### AIM OF THE TASK
For every line of the material below, check for the string "discarded" and return the line if it is there.

____

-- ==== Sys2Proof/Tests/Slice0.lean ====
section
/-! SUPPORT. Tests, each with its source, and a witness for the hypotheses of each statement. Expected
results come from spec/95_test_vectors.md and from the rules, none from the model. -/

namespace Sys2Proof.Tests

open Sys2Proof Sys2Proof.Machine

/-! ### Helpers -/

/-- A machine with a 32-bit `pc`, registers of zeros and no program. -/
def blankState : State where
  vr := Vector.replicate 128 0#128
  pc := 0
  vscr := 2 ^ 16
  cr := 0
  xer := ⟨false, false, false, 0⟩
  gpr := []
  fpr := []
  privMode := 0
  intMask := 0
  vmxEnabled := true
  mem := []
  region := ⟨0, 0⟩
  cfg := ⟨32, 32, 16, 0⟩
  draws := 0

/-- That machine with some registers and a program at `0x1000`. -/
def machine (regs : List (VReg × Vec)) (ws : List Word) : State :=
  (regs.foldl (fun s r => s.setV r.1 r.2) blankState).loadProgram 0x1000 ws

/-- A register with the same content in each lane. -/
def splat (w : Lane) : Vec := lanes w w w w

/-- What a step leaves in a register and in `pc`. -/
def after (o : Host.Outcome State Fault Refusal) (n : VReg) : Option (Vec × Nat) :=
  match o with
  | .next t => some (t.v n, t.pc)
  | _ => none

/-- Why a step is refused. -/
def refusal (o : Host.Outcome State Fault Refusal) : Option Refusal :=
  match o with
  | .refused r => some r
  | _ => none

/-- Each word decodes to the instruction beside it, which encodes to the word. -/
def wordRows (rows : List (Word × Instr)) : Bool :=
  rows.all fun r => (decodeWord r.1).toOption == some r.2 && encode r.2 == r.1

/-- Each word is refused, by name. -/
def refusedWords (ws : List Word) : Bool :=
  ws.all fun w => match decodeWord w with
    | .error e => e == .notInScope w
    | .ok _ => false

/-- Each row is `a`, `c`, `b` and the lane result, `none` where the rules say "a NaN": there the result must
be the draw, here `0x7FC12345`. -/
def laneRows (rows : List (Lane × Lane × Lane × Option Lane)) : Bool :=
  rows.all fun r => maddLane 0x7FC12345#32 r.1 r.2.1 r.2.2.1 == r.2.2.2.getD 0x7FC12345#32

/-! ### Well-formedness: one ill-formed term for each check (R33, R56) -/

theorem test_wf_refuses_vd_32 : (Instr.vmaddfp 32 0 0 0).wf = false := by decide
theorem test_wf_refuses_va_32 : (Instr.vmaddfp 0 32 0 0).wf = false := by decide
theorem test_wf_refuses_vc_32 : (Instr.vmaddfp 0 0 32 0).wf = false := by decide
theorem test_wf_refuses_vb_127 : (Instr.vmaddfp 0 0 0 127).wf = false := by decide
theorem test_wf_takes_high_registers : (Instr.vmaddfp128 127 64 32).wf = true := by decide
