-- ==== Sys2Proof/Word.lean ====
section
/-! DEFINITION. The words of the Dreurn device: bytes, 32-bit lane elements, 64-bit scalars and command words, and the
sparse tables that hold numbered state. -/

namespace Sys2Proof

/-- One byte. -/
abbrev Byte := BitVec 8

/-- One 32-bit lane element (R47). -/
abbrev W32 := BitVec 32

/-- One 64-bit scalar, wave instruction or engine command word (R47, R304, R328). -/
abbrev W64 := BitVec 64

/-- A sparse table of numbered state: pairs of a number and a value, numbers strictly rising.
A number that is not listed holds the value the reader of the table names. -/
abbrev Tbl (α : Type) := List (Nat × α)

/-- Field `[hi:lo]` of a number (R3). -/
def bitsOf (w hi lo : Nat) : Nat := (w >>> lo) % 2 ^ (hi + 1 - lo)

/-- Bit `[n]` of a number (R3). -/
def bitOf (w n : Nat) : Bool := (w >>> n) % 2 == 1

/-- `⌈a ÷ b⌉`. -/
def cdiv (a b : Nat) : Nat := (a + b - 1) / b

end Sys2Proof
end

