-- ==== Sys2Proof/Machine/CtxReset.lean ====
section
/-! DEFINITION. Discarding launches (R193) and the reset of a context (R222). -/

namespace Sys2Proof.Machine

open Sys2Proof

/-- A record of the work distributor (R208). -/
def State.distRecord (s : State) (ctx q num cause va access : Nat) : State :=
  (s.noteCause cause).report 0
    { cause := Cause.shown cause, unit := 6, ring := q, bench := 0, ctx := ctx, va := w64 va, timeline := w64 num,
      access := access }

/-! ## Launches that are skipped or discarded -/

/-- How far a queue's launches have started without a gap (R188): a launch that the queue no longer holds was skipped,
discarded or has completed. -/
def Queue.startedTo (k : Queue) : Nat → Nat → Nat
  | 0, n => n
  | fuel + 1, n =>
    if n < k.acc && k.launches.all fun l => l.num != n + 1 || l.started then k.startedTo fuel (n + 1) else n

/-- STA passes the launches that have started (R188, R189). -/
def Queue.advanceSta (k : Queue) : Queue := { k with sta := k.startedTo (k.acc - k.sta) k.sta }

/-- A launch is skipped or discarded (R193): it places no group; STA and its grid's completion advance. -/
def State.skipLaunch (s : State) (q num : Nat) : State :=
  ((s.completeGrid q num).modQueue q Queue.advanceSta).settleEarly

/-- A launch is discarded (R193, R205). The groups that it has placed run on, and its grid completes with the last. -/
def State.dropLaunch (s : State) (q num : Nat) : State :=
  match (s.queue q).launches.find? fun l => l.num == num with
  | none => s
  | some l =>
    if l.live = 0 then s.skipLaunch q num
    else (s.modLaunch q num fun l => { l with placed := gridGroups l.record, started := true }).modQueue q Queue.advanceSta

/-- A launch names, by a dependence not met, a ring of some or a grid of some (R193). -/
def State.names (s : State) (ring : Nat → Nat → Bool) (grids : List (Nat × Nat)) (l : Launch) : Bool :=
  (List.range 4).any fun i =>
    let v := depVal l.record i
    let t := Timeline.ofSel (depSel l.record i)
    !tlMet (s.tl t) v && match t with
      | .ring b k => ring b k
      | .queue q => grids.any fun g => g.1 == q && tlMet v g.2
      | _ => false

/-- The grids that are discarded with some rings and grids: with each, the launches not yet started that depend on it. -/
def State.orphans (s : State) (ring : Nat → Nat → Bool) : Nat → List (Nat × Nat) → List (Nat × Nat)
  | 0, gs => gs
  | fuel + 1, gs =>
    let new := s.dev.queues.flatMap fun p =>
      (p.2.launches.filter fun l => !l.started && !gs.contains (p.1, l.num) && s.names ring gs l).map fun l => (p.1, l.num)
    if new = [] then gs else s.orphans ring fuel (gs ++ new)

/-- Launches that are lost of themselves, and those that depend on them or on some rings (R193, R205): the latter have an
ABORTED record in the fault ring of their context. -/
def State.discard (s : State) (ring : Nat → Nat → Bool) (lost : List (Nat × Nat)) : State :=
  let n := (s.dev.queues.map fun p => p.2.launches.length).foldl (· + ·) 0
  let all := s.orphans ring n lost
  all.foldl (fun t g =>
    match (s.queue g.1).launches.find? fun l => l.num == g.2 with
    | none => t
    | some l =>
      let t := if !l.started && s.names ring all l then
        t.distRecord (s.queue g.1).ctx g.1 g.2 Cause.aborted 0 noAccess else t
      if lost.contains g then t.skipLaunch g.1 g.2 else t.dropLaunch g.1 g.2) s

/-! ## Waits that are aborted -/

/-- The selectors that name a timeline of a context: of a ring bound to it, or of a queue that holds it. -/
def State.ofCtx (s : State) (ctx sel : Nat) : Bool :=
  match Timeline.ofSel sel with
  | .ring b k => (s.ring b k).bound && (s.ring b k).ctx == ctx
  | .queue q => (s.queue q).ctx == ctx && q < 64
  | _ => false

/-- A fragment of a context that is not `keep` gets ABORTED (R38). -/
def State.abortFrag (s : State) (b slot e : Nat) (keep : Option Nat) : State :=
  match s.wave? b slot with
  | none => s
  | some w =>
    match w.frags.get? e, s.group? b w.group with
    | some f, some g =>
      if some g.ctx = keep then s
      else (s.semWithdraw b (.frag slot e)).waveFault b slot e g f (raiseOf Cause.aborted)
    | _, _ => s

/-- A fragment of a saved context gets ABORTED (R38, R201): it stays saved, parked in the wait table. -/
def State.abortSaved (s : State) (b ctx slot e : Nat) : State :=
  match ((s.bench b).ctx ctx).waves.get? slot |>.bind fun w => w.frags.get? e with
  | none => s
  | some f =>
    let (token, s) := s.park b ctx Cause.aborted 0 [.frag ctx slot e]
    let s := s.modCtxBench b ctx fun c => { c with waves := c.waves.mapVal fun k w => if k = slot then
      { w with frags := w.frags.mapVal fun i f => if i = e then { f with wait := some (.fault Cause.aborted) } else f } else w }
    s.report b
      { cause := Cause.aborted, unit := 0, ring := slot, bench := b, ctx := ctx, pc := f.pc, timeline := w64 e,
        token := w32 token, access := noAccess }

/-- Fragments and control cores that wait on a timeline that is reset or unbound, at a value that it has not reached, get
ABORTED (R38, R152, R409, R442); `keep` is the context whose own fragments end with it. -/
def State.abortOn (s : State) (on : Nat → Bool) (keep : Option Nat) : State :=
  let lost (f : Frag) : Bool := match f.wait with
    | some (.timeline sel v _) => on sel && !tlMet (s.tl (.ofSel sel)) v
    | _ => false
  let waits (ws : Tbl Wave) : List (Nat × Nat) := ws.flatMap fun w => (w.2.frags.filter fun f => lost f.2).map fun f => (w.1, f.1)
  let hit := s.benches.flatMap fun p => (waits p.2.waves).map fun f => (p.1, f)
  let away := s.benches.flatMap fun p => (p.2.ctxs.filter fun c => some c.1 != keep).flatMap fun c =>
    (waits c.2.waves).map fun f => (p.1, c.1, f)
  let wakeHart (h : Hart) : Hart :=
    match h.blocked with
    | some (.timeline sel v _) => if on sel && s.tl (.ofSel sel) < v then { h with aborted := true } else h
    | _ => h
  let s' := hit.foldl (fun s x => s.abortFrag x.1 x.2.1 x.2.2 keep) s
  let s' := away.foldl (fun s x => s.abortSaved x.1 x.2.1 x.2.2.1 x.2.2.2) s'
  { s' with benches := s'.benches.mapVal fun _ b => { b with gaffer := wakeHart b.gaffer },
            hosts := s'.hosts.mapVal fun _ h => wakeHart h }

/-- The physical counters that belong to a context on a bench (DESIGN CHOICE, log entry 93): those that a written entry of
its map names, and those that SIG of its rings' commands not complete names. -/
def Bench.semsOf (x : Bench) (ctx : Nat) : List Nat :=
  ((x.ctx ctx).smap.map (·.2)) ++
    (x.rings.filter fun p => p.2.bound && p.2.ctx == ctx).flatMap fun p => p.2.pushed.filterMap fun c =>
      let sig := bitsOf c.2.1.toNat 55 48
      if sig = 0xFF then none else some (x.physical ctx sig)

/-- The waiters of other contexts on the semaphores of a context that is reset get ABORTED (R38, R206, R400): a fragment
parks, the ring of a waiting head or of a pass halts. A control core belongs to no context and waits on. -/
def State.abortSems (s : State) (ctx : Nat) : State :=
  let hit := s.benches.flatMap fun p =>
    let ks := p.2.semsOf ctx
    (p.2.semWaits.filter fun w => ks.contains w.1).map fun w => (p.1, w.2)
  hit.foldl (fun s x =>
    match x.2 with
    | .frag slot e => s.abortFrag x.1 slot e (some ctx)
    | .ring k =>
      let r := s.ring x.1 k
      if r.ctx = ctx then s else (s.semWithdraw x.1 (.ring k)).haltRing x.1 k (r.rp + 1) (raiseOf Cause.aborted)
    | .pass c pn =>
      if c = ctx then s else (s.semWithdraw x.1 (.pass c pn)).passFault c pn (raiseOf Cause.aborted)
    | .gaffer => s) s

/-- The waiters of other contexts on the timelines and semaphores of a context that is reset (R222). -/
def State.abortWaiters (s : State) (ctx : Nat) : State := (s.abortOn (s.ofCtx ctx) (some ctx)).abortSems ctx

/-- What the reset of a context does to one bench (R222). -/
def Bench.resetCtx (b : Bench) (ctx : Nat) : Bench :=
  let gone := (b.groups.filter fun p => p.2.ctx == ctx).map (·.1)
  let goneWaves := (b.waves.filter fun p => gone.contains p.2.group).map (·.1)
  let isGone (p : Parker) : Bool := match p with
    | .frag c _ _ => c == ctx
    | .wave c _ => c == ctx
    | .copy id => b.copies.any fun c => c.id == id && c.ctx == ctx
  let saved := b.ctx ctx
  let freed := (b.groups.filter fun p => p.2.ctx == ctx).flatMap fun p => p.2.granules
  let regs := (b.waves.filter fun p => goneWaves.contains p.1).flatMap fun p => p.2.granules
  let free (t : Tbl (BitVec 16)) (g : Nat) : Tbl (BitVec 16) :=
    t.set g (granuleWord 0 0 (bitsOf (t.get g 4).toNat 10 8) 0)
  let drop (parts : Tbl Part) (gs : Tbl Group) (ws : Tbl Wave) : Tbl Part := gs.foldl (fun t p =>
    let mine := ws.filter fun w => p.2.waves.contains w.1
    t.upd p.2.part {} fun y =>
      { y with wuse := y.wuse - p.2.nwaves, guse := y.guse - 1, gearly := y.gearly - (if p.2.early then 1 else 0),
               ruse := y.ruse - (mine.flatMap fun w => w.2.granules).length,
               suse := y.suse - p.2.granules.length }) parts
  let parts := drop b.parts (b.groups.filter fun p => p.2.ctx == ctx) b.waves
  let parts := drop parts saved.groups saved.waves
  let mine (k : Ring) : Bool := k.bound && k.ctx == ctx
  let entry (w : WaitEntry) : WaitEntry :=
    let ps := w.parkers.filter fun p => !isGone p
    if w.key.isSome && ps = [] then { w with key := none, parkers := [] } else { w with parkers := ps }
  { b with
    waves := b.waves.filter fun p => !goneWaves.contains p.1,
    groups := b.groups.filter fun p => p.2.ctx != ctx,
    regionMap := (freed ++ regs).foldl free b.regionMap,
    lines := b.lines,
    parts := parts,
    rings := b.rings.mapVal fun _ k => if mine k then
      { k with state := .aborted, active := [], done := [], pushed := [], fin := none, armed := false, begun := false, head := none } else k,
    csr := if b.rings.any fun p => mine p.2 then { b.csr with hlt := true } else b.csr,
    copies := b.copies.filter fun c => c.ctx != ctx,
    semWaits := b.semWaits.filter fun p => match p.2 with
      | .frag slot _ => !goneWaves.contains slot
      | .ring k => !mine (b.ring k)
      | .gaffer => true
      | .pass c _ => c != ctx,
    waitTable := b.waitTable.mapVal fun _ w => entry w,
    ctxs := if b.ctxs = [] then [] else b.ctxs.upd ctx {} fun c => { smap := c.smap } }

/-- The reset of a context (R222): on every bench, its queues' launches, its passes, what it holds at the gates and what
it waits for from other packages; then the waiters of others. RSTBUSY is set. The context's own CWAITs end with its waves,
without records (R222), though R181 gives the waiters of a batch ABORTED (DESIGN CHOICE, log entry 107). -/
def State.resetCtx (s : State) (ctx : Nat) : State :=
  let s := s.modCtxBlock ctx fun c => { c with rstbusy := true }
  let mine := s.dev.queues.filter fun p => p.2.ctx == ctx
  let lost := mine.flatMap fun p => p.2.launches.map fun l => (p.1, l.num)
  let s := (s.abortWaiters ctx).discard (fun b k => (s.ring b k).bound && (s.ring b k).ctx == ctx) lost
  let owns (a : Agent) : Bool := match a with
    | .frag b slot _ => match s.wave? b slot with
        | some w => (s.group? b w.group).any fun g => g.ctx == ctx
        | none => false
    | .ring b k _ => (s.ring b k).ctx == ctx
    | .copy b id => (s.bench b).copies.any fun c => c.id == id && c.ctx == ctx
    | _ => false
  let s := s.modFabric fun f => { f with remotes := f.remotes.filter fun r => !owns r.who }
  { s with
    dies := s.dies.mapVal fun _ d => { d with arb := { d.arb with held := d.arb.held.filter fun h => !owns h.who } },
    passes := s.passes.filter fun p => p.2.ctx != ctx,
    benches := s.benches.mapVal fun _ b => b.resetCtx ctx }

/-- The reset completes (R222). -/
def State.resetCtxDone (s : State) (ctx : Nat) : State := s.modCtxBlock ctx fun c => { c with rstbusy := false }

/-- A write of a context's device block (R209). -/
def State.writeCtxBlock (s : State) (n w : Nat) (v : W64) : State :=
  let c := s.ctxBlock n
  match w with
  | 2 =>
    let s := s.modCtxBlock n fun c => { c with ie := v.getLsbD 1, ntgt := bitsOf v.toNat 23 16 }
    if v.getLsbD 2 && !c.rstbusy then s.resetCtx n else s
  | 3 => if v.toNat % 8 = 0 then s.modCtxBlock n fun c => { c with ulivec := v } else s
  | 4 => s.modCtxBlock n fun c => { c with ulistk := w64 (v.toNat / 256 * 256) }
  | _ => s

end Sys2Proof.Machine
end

____

### ANSWER TO THIS PROBLEM
/-! ## Launches that are skipped or discarded -/
discarded or has completed. -/
/-- A launch is skipped or discarded (R193): it places no group; STA and its grid's completion advance. -/
/-- A launch is discarded (R193, R205). The groups that it has placed run on, and its grid completes with the last. -/
/-- The grids that are discarded with some rings and grids: with each, the launches not yet started that depend on it. -/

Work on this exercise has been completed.